Sara Jaramillo Klinkert

Publicado el 24 de noviembre de 2022

Cuánto hemos cambiado

Como suelo parar oreja a las conversaciones ajenas, el otro día oí cuando una mujer le reclamaba a otra porque estaba muy cambiada. Me quedé pensando en las razones por las cuales había gente que percibía el cambio como un defecto a corregir. Si yo no hubiera cambiado a lo largo de los años, seguiría pensando que uno es viejo a los cuarenta, que las aceitunas son incomibles y que los problemas se solucionan rezando. Disfrutaría del tumulto de los conciertos, haría fila en los restaurantes e iría a donde no quiero ir solo por quedar bien con alguien. A lo mejor me horrorizaría comer y viajar sin compañía o pasar un fin de semana entero sin salir de casa. Menos mal he cambiado lo suficiente como para darme cuenta de que la juventud no es eterna y, por lo tanto, hay que aprovecharla entera sin dejar ninguna migaja para un después que quizá no llegue. Un día eres joven y saludable, pasan los años, y casi sin darte cuenta, ya no eres ni lo uno ni lo otro. El nochero empieza a llenarse de pastillas y el gabinete del baño de cremas antiarrugas.

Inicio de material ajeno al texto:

-- ==== Sys2Proof/Machine/P521.lean ====
section
/-!
DEFINITION. The curve P-521 and ECDSA with SHA-512 (FIPS 186), on which every signature of the spec rests (R47, R48, R431, R432, R444,
R445).
-/

namespace Sys2Proof.Machine

/-- The field's prime. -/
def ecP : Nat := 2 ^ 521 - 1

/-- The order of the base point. -/
def ecN : Nat :=
  0x01FFFFFFFFFFFFFFFFFFFFFFFFFFFFFFFFFFFFFFFFFFFFFFFFFFFFFFFFFFFFFFFFFA51868783BF2F966B7FCC0148F709A5D03BB5C9B8899C47AEBB6FB71E91386409

/-- The curve's coefficient b; a is −3. -/
def ecB : Nat :=
  0x0051953EB9618E1C9A1F929A21A0B68540EEA2DA725B99B315F3B8B489918EF109E156193951EC7E937B1652C0BD3BB1BF073573DF883D2C34F1EF451FD46B503F00

/-- The base point. -/
def ecG : Nat × Nat :=
  (0x00C6858E06B70404E9CD9E3ECB662395B4429C648139053FB521F828AF606B4D3DBAA14B5E77EFE75928FE1DC127A2FFA8DE3348B3C1856A429BF97E7E31C2E5BD66,
   0x011839296A789A3BC0045C8A5FB42C7D1BD998F54449579B446817AFBD17273E662C97EE72995EF42640C550B9013FAD0761353C7086A272C24088BE94769FD16650)

/-- A power modulo `m`: `n` bits of the exponent remain, the highest first. -/
def powMod (m b e : Nat) : Nat → Nat → Nat
  | 0, a => a
  | n + 1, a => powMod m b e n (if e / 2 ^ n % 2 = 1 then a * a % m * b % m else a * a % m)

/-- The inverse modulo a prime of at most 521 bits. -/
def invMod (m x : Nat) : Nat := powMod m (x % m) (m - 2) 521 1

/-- A point of the curve in Jacobian coordinates (x = X/Z², y = Y/Z³); Z is 0 at the point at infinity. -/
structure Jac where
  x : Nat
  y : Nat
  z : Nat
  deriving DecidableEq, Repr

/-- The point at infinity. -/
def Jac.zero : Jac := ⟨1, 1, 0⟩

/-- A point of the plane. -/
def Jac.of (p : Nat × Nat) : Jac := ⟨p.1, p.2, 1⟩

/-- A number worked out before it is used. -/
def strictly {α : Type} (n : Nat) (f : Nat → α) : α :=
  match n with
  | 0 => f 0
  | .succ m => f (.succ m)

/-- Twice a point, with a = −3. -/
def Jac.double (p : Jac) : Jac :=
  strictly (p.z * p.z % ecP) fun zz =>
  strictly (p.y * p.y % ecP) fun yy =>
  strictly (p.x * yy % ecP) fun b =>
  strictly (3 * (p.x + (ecP - zz)) * (p.x + zz) % ecP) fun a =>
  strictly ((a * a + 8 * (ecP - b)) % ecP) fun x =>
  strictly ((a * (4 * b + (ecP - x)) + 8 * (ecP - yy * yy % ecP)) % ecP) fun y =>
  strictly (2 * p.y * p.z % ecP) fun z => ⟨x, y, z⟩

/-- The sum of two points. -/
def Jac.add (p q : Jac) : Jac :=
  if p.z = 0 then q
  else if q.z = 0 then p
  else
    strictly (p.z * p.z % ecP) fun pz =>
    strictly (q.z * q.z % ecP) fun qz =>
    strictly (p.x * qz % ecP) fun u =>
    strictly (p.y * qz % ecP * q.z % ecP) fun s =>
    strictly ((q.x * pz + (ecP - u)) % ecP) fun h =>
    strictly ((q.y * pz % ecP * p.z + (ecP - s)) % ecP) fun r =>
    if h = 0 then (if r = 0 then p.double else .zero)
    else
      strictly (h * h % ecP) fun hh =>
      strictly (h * hh % ecP) fun hhh =>
      strictly (u * hh % ecP) fun v =>
      strictly ((r * r + (ecP - hhh) + 2 * (ecP - v)) % ecP) fun x =>
      strictly ((r * (v + (ecP - x)) + s * (ecP - hhh)) % ecP) fun y =>
      strictly (p.z * q.z % ecP * h % ecP) fun z => ⟨x, y, z⟩

/-- `j` times one point plus `k` times another, whose sum is given: `n` bits of the scalars remain, the highest first. -/
def jacMul (j k : Nat) (p q pq : Jac) : Nat → Jac → Jac
  | 0, a => a
  | n + 1, a =>
    let d := a.double
    jacMul j k p q pq n
      (match (j / 2 ^ n % 2 : Nat), (k / 2 ^ n % 2 : Nat) with
        | 0, 0 => d
        | 0, _ => d.add q
        | _, 0 => d.add p
        | _, _ => d.add pq)

/-- The point in the plane; `none` at infinity. -/
def Jac.plane (p : Jac) : Option (Nat × Nat) :=
  if p.z = 0 then none
  else
    let i := invMod ecP p.z
    some (p.x * (i * i % ecP) % ecP, p.y * (i * i % ecP * i % ecP) % ecP)

/-- `j` times one point plus `k` times another. -/
def ecSum (j k : Nat) (p q : Nat × Nat) : Option (Nat × Nat) :=
  (jacMul j k (.of p) (.of q) ((Jac.of p).add (.of q)) 521 .zero).plane

/-- A scalar times a point. -/
def ecTimes (k : Nat) (p : Nat × Nat) : Option (Nat × Nat) := ecSum k 0 p p

/-- A point as SEC 1 uncompressed bytes (133). -/
def ecBytes (p : Option (Nat × Nat)) : List Byte :=
  match p with
  | some (x, y) => 0x04#8 :: beBytes 66 x ++ beBytes 66 y
  | none => List.replicate 133 0

/-- The point that SEC 1 uncompressed bytes spell, on the curve. -/
def ecPoint (bs : List Byte) : Option (Nat × Nat) :=
  let x := beNat ((bs.drop 1).take 66)
  let y := beNat ((bs.drop 67).take 66)
  if bs.length = 133 ∧ bs.headD 0 = 0x04#8 ∧ x < ecP ∧ y < ecP ∧ (y * y) % ecP = (x * x * x + (ecP - 3) * x + ecB) % ecP then some (x, y)
  else none

/-- The public key of a private scalar. -/
def ecPublic (d : Nat) : List Byte := ecBytes (ecTimes d ecG)

/-- SHA-512 of a message as ECDSA's number. -/
def ecHash (msg : List Byte) : Nat := beNat (sha512Bytes msg) % ecN

/-- An ECDSA signature r‖s (132 bytes) with a private scalar and the signer's random number. -/
def ecdsaSign (d k : Nat) (msg : List Byte) : List Byte :=
  let r := match ecTimes k ecG with
    | some p => p.1 % ecN
    | none => 0
  beBytes 66 r ++ beBytes 66 (invMod ecN k * (ecHash msg + r * d) % ecN)

/-- An ECDSA signature r‖s verifies under a public key. -/
def ecdsaVerify (pub msg sig : List Byte) : Bool :=
  let r := beNat (sig.take 66)
  let s := beNat ((sig.drop 66).take 66)
  match ecPoint pub with
  | none => false
  | some q =>
    let w := invMod ecN s
    decide (sig.length = 132 ∧ 0 < r ∧ r < ecN ∧ 0 < s ∧ s < ecN) &&
      (match ecSum (ecHash msg * w % ecN) (r * w % ecN) ecG q with
        | some v => decide (v.1 % ecN = r)
        | none => false)

end Sys2Proof.Machine
end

Aún recuerdo mi sorpresa cuando a los 18 entré a la universidad y me di cuenta de que una de mis compañeras tenía 33 años, era casada y ya sumaba dos hijos. Confieso haber pensado que uno a los 33 años era muy viejo para ponerse a estudiar y dos hijos un impedimento para hacerlo. Si yo no hubiera cambiado, no habría hecho un máster a los 38 ni le habría dado un giro absoluto a mi carrera a los 40, porque seguramente seguiría preocupada en extremo por mi aspecto físico, por evitar un embarazo y por conseguir dinero haciendo trabajos que no me gustaban.

Creo que, hoy en día, un verdadero motivo de preocupación debería ser mirar hacia atrás y comprobar que los pensamientos, ideas y creencias siguen siendo exactamente las mismas. Ya lo decía Pascal: «No me da vergüenza cambiar de opinión porque no me da vergüenza pensar». Los cambios no son más que la medida del tamaño de nuestra evolución como personas. La comprobación de la capacidad que tenemos (o no) de ponernos en los zapatos de los demás y, por lo tanto, de empatizar con ellos. Cambiar no es más que una muestra de que estamos usando el cerebro y de que hemos logrado abrir la mente a la enorme diversidad de este mundo, sin juzgarlo desde los referentes limitados y diminutos de quien nunca cambia, por la sencilla razón, de que nunca ve más allá de sus narices.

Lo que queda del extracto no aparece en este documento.